Although fatigue is often overlooked as a symptom of RA, it had the greatest impact on the respondents’ ability to work – with 92% reporting they were tired while on the job. Pain, physical limitations, and a lack of understanding by colleagues also presented challenges.

“My biggest complaint is fatigue,” wrote one poster on a Health Union Facebook page.  “I am an invalid due to RA. I am in bed 24/7, I can't even sit up. I sleep a lot, not much else to do, but no matter how much I sleep, when I wake I'm exhausted. It's so crazy. I can sleep for 20 hours, and I'm exhausted the minute I open my eyes.”

“I was forced from my job because of exhaustion,” wrote another woman. “The meds contributed to the sleepiness, so I am careful about which I take. (I have) developed Lupus, OA and several related syndrome in addition to the RA.”

Many people who were surveyed said they were diagnosed with other conditions, including depression and anxiety (39%), high blood pressure (33%), fibromyalgia (32%) and migraine (25%).

Survey respondents also reported they needed help with daily activities, such as cleaning (75%) and other household chores (52%). Over a third (41%) needed assistance from a caregiver, which was typically a spouse, to help manage their RA.

"Many people do not know rheumatoid arthritis is a progressive, autoimmune disease and not the result of aging and wear on the body, like osteoarthritis the most common form of arthritis," said Andrew Lumpe, PhD, an RA patient. "Treatment can help slow the damage, but rheumatoid arthritis frequently alters the lives of both patients and their families."

The survey found some good news to report. Over a third (34%) of respondents said their RA had gone into remission at some point, usually for less than a year. Nearly three-fourths (74%) said the remission occurred after they began taking medication.

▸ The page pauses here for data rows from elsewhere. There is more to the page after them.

/-- R127: a load window ends. -/
def State.loadWindowEnd (s : State) : State :=
  let w := s.rd F.SCH_LOAD_WINDOW_WINDOW * 1024
  if w = 0 then s
  else
    let s' := s.each (List.range 128) (fun k s =>
      let e := s.engine k
      let busy := e.winBusy + (if e.running.isSome then s.ref - max e.busyFrom s.sch.winStart else 0)
      let s := s.wr (F.SCH_ENG_LOAD_TASKS k) (min e.winTasks 0xFFFF)
      let s := s.wr (F.SCH_ENG_LOAD_BUSY k) (min (busy * 65536 / w) 0xFFFF)
      s.setEngine k { e with winBusy := 0, winTasks := 0 })
    s'.setSch { s'.sch with winStart := s.ref }

/-! ### Commands -/

/-- TASK_CREATE (R112). -/
def execTaskCreate (node : BitVec 16) (s : State) : Out := .next (s.taskCreate node.toNat)

/-- TASK_DISPATCH (R117; R115 for the mover list). -/
def execTaskDispatch (list : Fin 17) (s : State) : Out :=
  .next (if list.val = 16 then s.dispatchMover else s.dispatchCluster list)

/-- PREEMPT_REQUEST (R118). -/
def execPreemptRequest (slot : Fin 8192) (s : State) : Out := .next (s.preemptRequest slot)

/-- PREEMPT_GRACE_EXPIRY (R119, R177). -/
def execPreemptGraceExpiry (cluster : Fin 16) (s : State) : Out :=
  .next (s.graceExpiry cluster)

/-- TASK_RESUME (R120, R154, R155). -/
def execTaskResume (unit : Fin 144) (s : State) : Out :=
  .next (if unit.val < 128 then s.resumeEngine unit else s.resumeMover (unit - 128))

/-- SCH_CANCEL (R121, R122). -/
def execSchCancel (src : Agent) (val : Word) (completed : List (Fin 8192 × BitVec 16)) (s : State) : Out :=
  .next (s.writeReg src F.SCH_CANCEL_TARGET val (fun s => s.schCancel val (completed.map (fun k => (k.1.val, k.2.toNat)))))

/-- SCH_HIST_CFG_m with CLR (R127). -/
def execHistClr (src : Agent) (mon : Fin 4) (val : Word) (s : State) : Out :=
  .next (s.writeReg src (F.SCH_HIST_CFG_CLR mon) (val ||| 0x40000000)
    (fun s => s.histCfg mon (val ||| 0x40000000)))

/-- LOAD_WINDOW_END (R127). -/
def execLoadWindowEnd (s : State) : Out := .next s.loadWindowEnd

/-- Writes of the SCH block by offset. -/
def State.schRegWrite (s : State) (o : Nat) (val : Word) : State :=
  if o = 0x014 then s.schCancel val []
  else if o = 0x028 then s.loadWindowWrite val
  else if 0x040 ≤ o ∧ o < 0x050 then s.histCfg ((o - 0x040) / 4) val
  else s.plainWrite (blockBase 0x0B + o) val

end Sys2Proof.Machine
end

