/-- R151, R156, R157: core `k` stops at an access of context `c`'s work; it restarts at the CTU it was to code.
(DEDUCED, log entry 55) -/
def State.coreFault (s : State) (k c frame : Nat) (stop : StopPoint) (x : MoveStop) : State :=
  let n := (s.encNode c).getD {}
  let v := s.encCtx c
  let i := n.cores.idxOf k
  let p := s.encIn n
  let r := ((v.picAt (v.ahead (s.encRows c n) i)).map (fun q => (q.cols.getD i {}).row)).getD 0
  s.faultAccess (0x400 + k) x.space x.va x.write x.kind x.level x.pte
    { stop with restart := r * p.ctuCols + colStart p.ctuCols (max 1 n.cores.length) i } (frame := some frame) (of_ := some (n.id, c, frame))

/-- R58, R272: the first access of a tile's slot that the core reading it cannot make. -/
def State.inputStop (s : State) (src : Nat × Nat) (len16 : Nat) : Option MoveStop :=
  match s.unitStop 0 src 32 false with
  | some x => some x
  | none => s.rangeStop src (32 + (s.tileVia src len16).payload.length) false

/-- R272: the ENC block takes the next tile of a context's input; the lowest core of the mask reads it. (DEDUCED, log entry 56) -/
def State.encInput (s : State) (c : Nat) : State :=
  match s.encNode c with
  | none => s
  | some n =>
    match s.image.inEdge n.id 0 with
    | none => s
    | some ed =>
      let x := s.nextTile ed.qid
      match x.1 with
      | none => x.2
      | some (i, e) =>
        let s := x.2
        let k := n.cores.headD 0
        let src := s.slotVia ed.qid e.addr
        let t := s.tileVia src e.len16
        let v := s.encCtx c
        let on := s.encOn c
        let keeps := on || (v.busy != 0 && v.frames.length == v.busy && !v.begins t.hdr && !v.frames.any (fun f => f.ended))
        if s.coreFaulted k then s
        else if keeps && !v.room t.hdr (s.encIn n).ctuCols (n.par 40 2) then s
        else
          match s.inputStop src e.len16 with
          | some y => s.coreFault k c t.hdr.frame (tileStop 0 0 [] 0 0 0) y
          | none =>
          let s := (s.rangeRead src (32 + t.payload.length)).maybeSwitch n.id t.hdr.fs
          let r := s.checkTile ed (0x400 + k) t true
          let s := r.2
          let s :=
            if r.1.outcome = 3 then s
            else if keeps then s.encStore c n r.1.tile
            else if v.busy ≠ 0 ∧ v.frames.length = v.busy ∧ v.begins r.1.tile.hdr then s.setEncCtx c v.endLast
            else s
          (s.pop ed.qid i).encDemand c

/-- R276: core `k` takes a stream at a switch point. (DEDUCED, log entry 55) -/
def State.contextSwitch (s : State) (k : Nat) : State :=
  let core := s.encCore k
  if core.cur.isSome ∨ !s.awake (0x10 + k) ∨ s.coreFaulted k then s
  else
    match s.encPick k with
    | none => s
    | some c =>
      let s := s.setEncCore k { cur := some c, last := some c }
      let s := (s.wr (F.ENC_CORE_CONTEXT k) c).wr (F.ENC_CORE_STREAM_ID k) (((s.encNode c).map (fun n => n.stream)).getD 0)
      let s := s.wr ⟨F.ENC_STATUS_CORE_BUSY.off, k, 1⟩ 1
      if core.last = some c then s else s.inc (F.ENC_SWITCH_COUNT k)

/-! ### Starting a picture (R271, R277, R279, R294 to R297, R304) -/

/-- R294, R295: the picture intervals of input frames that were never coded. (DEDUCED, log entry 51) -/
def State.encGaps (s : State) (c : Nat) (n : Node) (gaps : Nat) : State :=
  let v := s.encCtx c
  if gaps = 0 ∨ n.rateMode = 2 then s
  else
    let s := s.setEncCtx c { v with f := min (v.cpb : Rat) (v.f + n.perPic v.bitRate * gaps) }
    if n.rateMode = 0 then (s.inc (F.RATE_S_HRD_GAPS_COUNT c) gaps).rateReport c 0x1403 else s

/-- R304: pending HRD values apply at a key picture, which is an IDR. (DEDUCED, log entry 51) -/
def State.applyHrd (s : State) (c : Nat) (n : Node) : State :=
  let v := s.encCtx c
  let b := s.rd (F.RATE_S_BIT_RATE_V c)
  let cpb := s.rd (F.RATE_S_CPB_SIZE_V c)
  (s.setEncCtx c { v with bitRate := b, cpb := cpb, f := min (cpb : Rat) (max v.f (n.perPic b)) }).wr
    (F.RATE_S_STATUS_HRD_PENDING c) 0

/-- R298: the part of the floor reserve that belongs to a row of `nc` CTUs. -/
def Node.rowReserve (n : Node) (nc r : Nat) : Nat :=
  let split := decide (1 < n.cores.length)
  let trc := max 1 (n.par 7 1)
  32 * nc +
    (if split then (if r % trc = 0 then 640 else 0)
     else if n.par 6 1 = 0 then 40 + (if r = 0 then 640 else 0) else 640)

/-- R297: the floor reserve of the rows from `r` on. -/
def Node.reserveFrom (n : Node) (nc rows r : Nat) : Nat :=
  ((List.range (rows - r)).map (fun k => n.rowReserve nc (r + k))).foldl (· + ·) 0

/-- R275, R303: tile columns of a stream. -/
def Node.tileCols (n : Node) : Nat := max 1 n.cores.length
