-- ==== Sys2Proof/Machine/Operators.lean ====
section
/-! DEFINITION. The raw development operators of the signed library (R218 to R239): the checks a kernel makes, the output
tile it computes, and the tokens of APRON_STORE. A kernel's ordinary instructions are not commands of the block; what they
compute stands here as functions that the tile instructions use. -/

namespace Sys2Proof.Machine

/-! ### Samples -/

/-- R18, R224: component `c` of the sample at (x, y) of a tile. -/
def PixFmt.sample (p : PixFmt) (t : Tile) (c x y : Nat) : Nat :=
  let k := y * p.tileW + x
  if rawBits p.format ≠ 0 then unpackBit (rawBits p.format) k t.payload
  else leAt t.payload (k * 6 + 2 * c) 2 % 4096

/-- What an operator reads: its input descriptor, the centre tile and the tiles around it that are present. -/
structure OpIn where
  p : PixFmt := {}
  centre : Tile := {}
  around : List Tile := []
  deriving DecidableEq, Repr

/-- R15, R223: have a format's samples 2 × 2 CFA cells? -/
def PixFmt.cells (p : PixFmt) : Bool := p.cfa != 0 && rawBits p.format != 0

/-- R223: the sample of a tile nearest to picture coordinates, inside the picture, and the square of its distance.
(DEDUCED, log entry 31) -/
def OpIn.inTile (o : OpIn) (t : Tile) (x y : Int) : Nat × Nat × Nat :=
  let p := o.p
  let x' := nearest (t.hdr.col * p.tileW) (min p.picW ((t.hdr.col + 1) * p.tileW)) p.cells x
  let y' := nearest (t.hdr.row * p.tileH) (min p.picH ((t.hdr.row + 1) * p.tileH)) p.cells y
  (((x - x') ^ 2 + (y - y') ^ 2).toNat, x', y')

/-- R223: component `c` at picture coordinates: of the nearest valid sample in the tiles that are present.
(DEDUCED, log entry 31) -/
def OpIn.at_ (o : OpIn) (c : Nat) (x y : Int) : Nat :=
  let p := o.p
  let x1 : Int := nearest 0 p.picW p.cells x
  let y1 : Int := nearest 0 p.picH p.cells y
  let best := o.around.foldl (fun (b : Tile × Nat × Nat × Nat) t =>
    let d := o.inTile t x1 y1
    if d.1 < b.2.1 then (t, d) else b) (o.centre, o.inTile o.centre x1 y1)
  p.sample best.1 c (best.2.2.1 % p.tileW) (best.2.2.2 % p.tileH)

/-- R224: the CFA position of a picture coordinate. -/
def cfaPos (x y : Nat) : Nat := y % 2 * 2 + x % 2

/-- R70: the colour (0 R, 1 G, 2 B) of a CFA position. -/
def cfaColour (cfa pos : Nat) : Nat :=
  match cfa with
  | 1 => [0, 1, 1, 2].getD pos 1
  | 2 => [1, 0, 2, 1].getD pos 1
  | 3 => [1, 2, 0, 1].getD pos 1
  | _ => [2, 1, 1, 0].getD pos 1

/-! ### The catalogue (R226) -/

def kApron : Nat := 0x10001
def kBlack : Nat := 0x10010
def kDefect : Nat := 0x10011
def kShading : Nat := 0x10012
def kWb : Nat := 0x10013
def kDemosaic : Nat := 0x10020
def kCsc : Nat := 0x10030
def kCurve : Nat := 0x10031
def kLut : Nat := 0x10032
def kDenoise : Nat := 0x10040
def kSharpen : Nat := 0x10041
def kScale : Nat := 0x10050
def kConvert : Nat := 0x10051
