/-- R396: is a vector pending, and unmasked? (PRESUMED, log entry 23) -/
def State.vecReady (s : State) (v : Nat) : Bool :=
  s.on ⟨(F.MSIX_PBA_PENDING (v / 32)).off, v % 32, 1⟩ && !s.on (F.MSIX_VCTRL_MASK v)

/-- R396: the lowest vector that is ready sends its message. (DEDUCED, log entry 130) -/
def State.msixMessage (s : State) : State :=
  if !s.hostUp || !s.hif.msixEn || s.hif.msixMask then s
  else
    match lowest 2048 s.vecReady with
    | none => s
    | some v =>
      let a := s.rd (F.MSIX_ADDR_HI_ADDR v) * 2 ^ 32 + s.rd (F.MSIX_ADDR_LO_ADDR v) * 4
      (s.wr ⟨(F.MSIX_PBA_PENDING (v / 32)).off, v % 32, 1⟩ 0).hostWrite a (leBytes 4 (s.rd (F.MSIX_DATA_DATA v)))

/-! ### BAR2 (R394) -/

/-- R394: an inbound access that fails completes with Unsupported Request. (DEDUCED, log entry 80) -/
def State.inboundUr (s : State) (va : Nat) : State :=
  let s := s.inc F.HIF_IW_ERR_COUNT
  let s := if s.on F.HIF_IW_ERR_VA_HI_VALID then s
    else ((s.wr F.HIF_IW_ERR_VA_LO_VA va).wr F.HIF_IW_ERR_VA_HI_VA (va / 2 ^ 32)).wr F.HIF_IW_ERR_VA_HI_VALID 1
  s.hifStatus 0x1C02

/-- R98, R130, R133, R394: a host access through a window of space 0: a physical access, refused with Unsupported Request where R133
refuses it, and past the physical addresses. (DEDUCED, log entry 80) -/
def State.bar2Phys (s : State) (pa len : Nat) (write : Option (List Byte)) : State :=
  if 2 ^ 40 < pa + len then s.inboundUr pa
  else
    match write with
    | some b =>
      let s' := s.physWrite pa b
      if inSysRegion pa || inSysRegion (pa + len - 1) then s'.inboundUr pa else s'
    | none => (s.noteRead pa len).setReadData (s.physRead pa len)

/-- R394: a host access at BAR2 offset `o`; a read leaves its data in `readData`. (DEDUCED, log entry 80) -/
def State.bar2 (s : State) (o len : Nat) (write : Option (List Byte)) : State :=
  if !s.on F.HIF_STATUS_LINK || s.rd F.PWR_STATUS_DAY == 0 then s
  else
    let w := o / 2 ^ 28
    let n := s.rd (F.HIF_IW_CFG_IW_SPACE w)
    let va := s.rd (F.HIF_IW_BASE_HI_BASE w) * 2 ^ 32 + s.rd (F.HIF_IW_BASE_LO_BASE w) * 65536 + o % 2 ^ 28
    let size := match write with
      | some b => b.length
      | none => len
    if size = 0 then s
    else if !s.on (F.HIF_IW_CFG_EN w) then s.inboundUr va
    else if n = 0 then s.bar2Phys va size write
    else
      match s.translateAccess n va size write.isSome 0 with
      | .fault _ _ _ => s.inboundUr va
      | .ok _ =>
        match write with
        | some b => (s.vwrite n va b).cacheLeaf n va
        | none => ((s.readNote n va len).setReadData (s.vread n va len)).cacheLeaf n va

/-! ### Channels (R397 to R400) -/

/-- R392: channels pause while the link is down or Bus Master Enable is clear. -/
def State.chanRuns (s : State) (c : Nat) : Bool :=
  s.hostUp && (s.chan c).node.isSome && !s.xlt.held.any (fun h => h.fr.requester == 0x900 && h.fr.task == c)

/-- R405: a channel reports a status. -/
def State.chanReport (s : State) (c code : Nat) : State := (s.wr (F.HIF_CH_STATUS_STATUS c) code).hifStatus code

/-- R400, R156: a channel faults at byte `off` of the tile it moves, of this FRAME, HELD in place. -/
def State.chanFault (s : State) (c off frame : Nat) (x : MoveStop) : State :=
  (s.setChan c { s.chan c with off := off, frame := frame }).faultAccess 0x900 x.space x.va x.write x.kind x.level x.pte
    { restart := off, sealState := 0, sealAcc := 0, sealSeq := 0, sealBytes := 0, vstart := 0 } (chan := c)

/-- Raise a DONE_VEC (R398, R399). -/
def State.doneVec (s : State) (v : Nat) : State := if bits v 15 1 = 1 then s.raiseVec (bits v 0 11) else s

/-- HIF_CH_PTR of a channel: HEAD is the next entry to handle or the oldest slot held; TAIL follows the last. -/
def State.notePtr (s : State) (c : Nat) : State :=
  let ch := s.chan c
  let n := max 1 ch.slots
  (s.wr (F.HIF_CH_PTR_HEAD c) (ch.returned % n)).wr (F.HIF_CH_PTR_TAIL c) ((ch.returned + ch.outstanding) % n)

/-- R398: the completion entry of a tile in slot `i`. -/
def cplEntry (va len16 pass : Nat) (fs fe : Bool) (seq : Nat) : List Byte :=
  leBytes 8 va ++ leBytes 2 len16 ++
    leBytes 1 ((if pass % 2 = 0 then 1 else 0) + (if fs then 2 else 0) + (if fe then 4 else 0)) ++ leBytes 1 0 ++ leBytes 4 seq

/-- R398: a HOST_OUT channel delivers the next tile of its queue. -/
def State.hostOut (s : State) (c : Nat) : State :=
  let ch := s.chan c
  if !s.chanRuns c || !ch.out then s
  else
    let x := s.nextTile ch.qid
    match x.1 with
    | none => x.2
    | some (qi, e) =>
      let s := x.2
      if ch.slots ≤ ch.outstanding then s
      else
        let src := s.slotVia ch.qid e.addr
        match s.unitStop 0 src 32 false with
        | some y => s.chanFault c ch.off 0 y
        | none =>
        let t := s.tileVia src e.len16
        let s := s.maybeSwitch (ch.node.getD 0) t.hdr.fs
        let i := ch.delivered % ch.slots
        let va := ch.base + i * ch.stride
        let len := 32 + t.payload.length
        match s.move (some src) (fun _ => 0) [(ch.space, va)] len ch.off with
        | (some y, s) => s.chanFault c y.off t.hdr.frame y
        | (none, s) =>
          match s.unitStop 0 (ch.space, ch.cplBase + 16 * i) 16 true with
          | some y => s.chanFault c len t.hdr.frame y
          | none =>
            let s := s.vwrite ch.space (ch.cplBase + 16 * i)
              (cplEntry va t.hdr.len16 (ch.delivered / ch.slots) t.hdr.fs t.hdr.fe t.hdr.seq)
            let s := s.setChan c { ch with off := 0, delivered := ch.delivered + 1, outstanding := ch.outstanding + 1 }
            (((s.pop ch.qid qi).inc (F.HIF_CH_TILES_COUNT c)).notePtr c).doneVec ch.doneVec

/-- R399: a submission entry has been handled. (DEDUCED, log entry 81) -/
def State.hostInEnd (s : State) (c : Nat) : State :=
  let ch := s.chan c
  ((s.setChan c { ch with off := 0, ents := [], returned := ch.returned + 1, outstanding := ch.outstanding - 1 }).notePtr c).doneVec
    ch.doneVec

/-- R399, R400: the reservation of the tile in hand becomes void and the tile is counted as dropped. -/
def State.hostInVoid (s : State) (c seq : Nat) : State :=
  let s := s.each (s.chan c).ents (fun e s => s.completeVoid e.1 e.2 seq)
  (s.inc (F.HIF_CH_DROP_COUNT c)).hostInEnd c

/-- R103, R399: reserve an output entry on every edge of the channel's port, when it holds none. (DEDUCED, log entry 81) -/
def State.hostInReserve (s : State) (c : Nat) (qids : List Nat) : State :=
  if !(s.chan c).ents.isEmpty then s
  else
    s.each qids (fun q s =>
      let r := s.reserve q 1
      r.2.setChan c { r.2.chan c with ents := (r.2.chan c).ents ++ [(q, r.1.headD 0)] })

/-- R399: a HOST_IN channel handles the next submission entry. (DEDUCED, log entry 81) -/
def State.hostIn (s : State) (c : Nat) : State :=
  let ch := s.chan c
  if !s.chanRuns c || ch.out || ch.outstanding == 0 then s
  else
    match ch.node with
    | none => s
    | some id =>
      let qids := s.portQueues id 0
      if ch.ents.isEmpty ∧ !s.roomOn qids 1 then s
      else
        let s := s.hostInReserve c qids
        let ch := s.chan c
        let sub := ch.base + 16 * (ch.returned % max 1 ch.slots)
        match s.unitStop 0 (ch.space, sub) 16 false with
        | some y => s.chanFault c 0 0 y
        | none =>
          let va := le (s.vread ch.space sub 8) % 2 ^ 48
          match s.unitStop 0 (ch.space, va) 32 false with
          | some y => s.chanFault c ch.off 0 y
          | none =>
            let h := hdrOf (s.vread ch.space va 32)
            let bad := (s.image.outEdges id 0).any (fun e => e.stream != h.stream || e.format != h.format)
            let s := s.maybeSwitch id h.fs
            if !h.valid || bad then (s.hostInVoid c h.seq).chanReport c 0x1C05
            else
              let dsts := ch.ents.map (fun e => s.slotVia e.1 ((s.queue e.1).slotAddr e.2))
              match s.move (some (ch.space, va)) (fun _ => 0) dsts (32 + 16 * h.len16) ch.off with
              | (some y, s) => s.chanFault c y.off h.frame y
              | (none, s) =>
                let s := s.each ch.ents (fun e s =>
                  s.complete e.1 e.2 (({ hdr := h } : Tile).entry ((s.queue e.1).slotAddr e.2)))
                (s.inc (F.HIF_CH_TILES_COUNT c)).hostInEnd c
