/-- R348, R350: the port starts the head frame of the class it selects, once its last frame has ended.
(DESIGN CHOICE, log entry 65) -/
def State.transmit (s : State) (p : Nat) : Option (NetFrame × Int) × State :=
  if s.portDown p then (none, s)
  else
    let s := s.refreshGates p
    let start := match (s.netPort p).tx with
      | some (_, e) => max e s.refNs
      | none => (s.netPort p).clock
    let s := s.settle p start
    let t : Rat := (s.timestamp : Rat) + (start - s.refNs)
    let r := s.selectClass p t
    match r.1 with
    | none => (none, s)
    | some c =>
      let k := r.2.cls c
      match k.frames with
      | [] => (none, s)
      | f :: rest =>
        let dur : Rat := (f.wireBits : Rat) / s.portRate p
        let s := s.setNetPort p { r.2 with tx := some (c, start + dur), lastTx := f.onWire t.floor }
        let s := s.setClass p c { k with frames := rest }
        let s := (s.inc (F.NET_P_TX_FRAMES_COUNT p)).inc (F.TSN_C_TXFRAMES_COUNT p c)
        (some (f, t.floor), s.checkHead p c)

/-! ### Commands -/

/-- NET_CFG_WRITE (R331). -/
def execNetCfgWrite (src : Agent) (val : Word) (s : State) : Out :=
  .next (s.writeReg src F.NET_CFG_MODE val (fun s => s.netCfg val))

/-- NET_PORT_ENABLE: a write of NET_P_CTRL (R334). -/
def execNetPortEnable (src : Agent) (port : Fin 8) (val : Word) (s : State) : Out :=
  .next (s.writeReg src (F.NET_P_CTRL_EN port) val (fun s => s.netPortCtrl port val))

/-- NET_LINK_CHANGE (R332, R334). -/
def execNetLinkChange (port : Fin 8) (up : Bool) (s : State) : Out := .next (s.netLink port up)

/-- FRAME_RECEIVE (R333, R336). -/
def execFrameReceive (port : Fin 8) (bytes : List Byte) (fcsOk : Bool) (s : State) : Out :=
  .next (s.frameReceive port bytes fcsOk)

/-- SOFTWARE_FRAME_TX (R335). -/
def execSoftwareFrameTx (port : Fin 8) (s : State) : Out := .next (s.softwareFrame port)

/-- COMMIT: a write of TSN_P_CTRL with COMMIT (R353). -/
def execCommit (src : Agent) (port : Fin 8) (val : Word) (s : State) : Out :=
  .next (s.writeReg src (F.TSN_P_CTRL_COMMIT port) (val ||| 0x40000000) (fun s => s.tsnCtrl port (val ||| 0x40000000) false))

/-- GATE_CANCEL: a write of TSN_P_CTRL with CANCEL, `late` in the cycle of the change time (R353, R355). -/
def execGateCancel (src : Agent) (port : Fin 8) (val : Word) (late : Bool) (s : State) : Out :=
  .next (s.writeReg src (F.TSN_P_CTRL_CANCEL port) (val ||| 0x20000000) (fun s => s.tsnCtrl port (val ||| 0x20000000) late))

/-- GATE_LIST_CHANGE (R353). -/
def execGateListChange (port : Fin 8) (s : State) : Out := .next (s.gateListChange port)

/-- GATE_ENTRY_CHANGE (R352). -/
def execGateEntryChange (port : Fin 8) (s : State) : Out := .next (s.refreshGates port)

/-- TSN_IDLE_WRITE (R351). -/
def execTsnIdleWrite (src : Agent) (port cls : Fin 8) (val : Word) (s : State) : Out :=
  .next (s.writeReg src (F.TSN_C_IDLE_V port cls) val (fun s => s.tsnIdle port cls val))

/-- TSN_HI_WRITE (R351). -/
def execTsnHiWrite (src : Agent) (port cls : Fin 8) (val : Word) (s : State) : Out :=
  .next (s.writeReg src (F.TSN_C_HI_V port cls) val (fun s => s.tsnHi port cls val))

/-- Writes of the NET block by offset. -/
def State.netRegWrite (s : State) (o : Nat) (val : Word) : State :=
  let off := blockBase 0x18 + o
  if o = 0 then s.netCfg val
  else if 0x100 ≤ o ∧ o < 0x500 then
    let p := (o - 0x100) / 0x80
    let r := o % 0x80
    if r = 0 then s.netPortCtrl p val
    else if r = 0x14 then
      let old := s.reg off
      let s := s.plainWrite off val
      if (F.NET_P_SWTX_EN p).of old = 1 then
        (s.wr (F.NET_P_SWTX_CLASS p) ((F.NET_P_SWTX_CLASS p).of old)).wr (F.NET_P_SWTX_QID p) ((F.NET_P_SWTX_QID p).of old)
      else s
    else if 0x18 ≤ r ∧ r ≤ 0x24 then
      (if s.on (F.NET_P_CTRL_RX_EN p) then s
       else (s.plainWrite off val).setNetPort p { s.netPort p with rxPos := 0 })
    else s.plainWrite off val
  else s.plainWrite off val

/-- Writes of the TSN block by offset. -/
def State.tsnRegWrite (s : State) (o : Nat) (val : Word) : State :=
  let off := blockBase 0x19 + o
  let p := o / 0x2000
  let r := o % 0x2000
  if 8 ≤ p then s
  else if r = 0 then s.tsnCtrl p val false
  else if (0x08 ≤ r ∧ r ≤ 0x14) ∨ (0x1000 ≤ r ∧ r < 0x1800) then
    (if s.on (F.TSN_P_STATUS_PENDING p) then s.tsnReport p 0x1903 else s.plainWrite off val)
  else if 0x100 ≤ r ∧ r < 0x200 then
    let c := (r - 0x100) / 0x20
    let k := r % 0x20
    if k = 0 then s.tsnClassCfg p c val
    else if k = 4 then s.tsnIdle p c val
    else if k = 8 then s.tsnHi p c val
    else if k = 0x10 then s.tsnBuf p c val
    else s.plainWrite off val
  else s.plainWrite off val

end Sys2Proof.Machine
end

About half the survey respondents reported satisfaction with their treatments and only 21% were dissatisfied. Those on biologics, a newer and more expensive medication that can cost over $20,000 a year, had a slightly higher satisfaction rate. Over a third of respondents (38%) have avoided medications because of cost.

"The affordability of effective rheumatoid arthritis treatments is a serious concern," said Mariah Leach, an RA patient. "When you consider the burden this disease places on patients in terms of quality of life and employment, it is clear that supporting these individuals with treatment options can yield many benefits."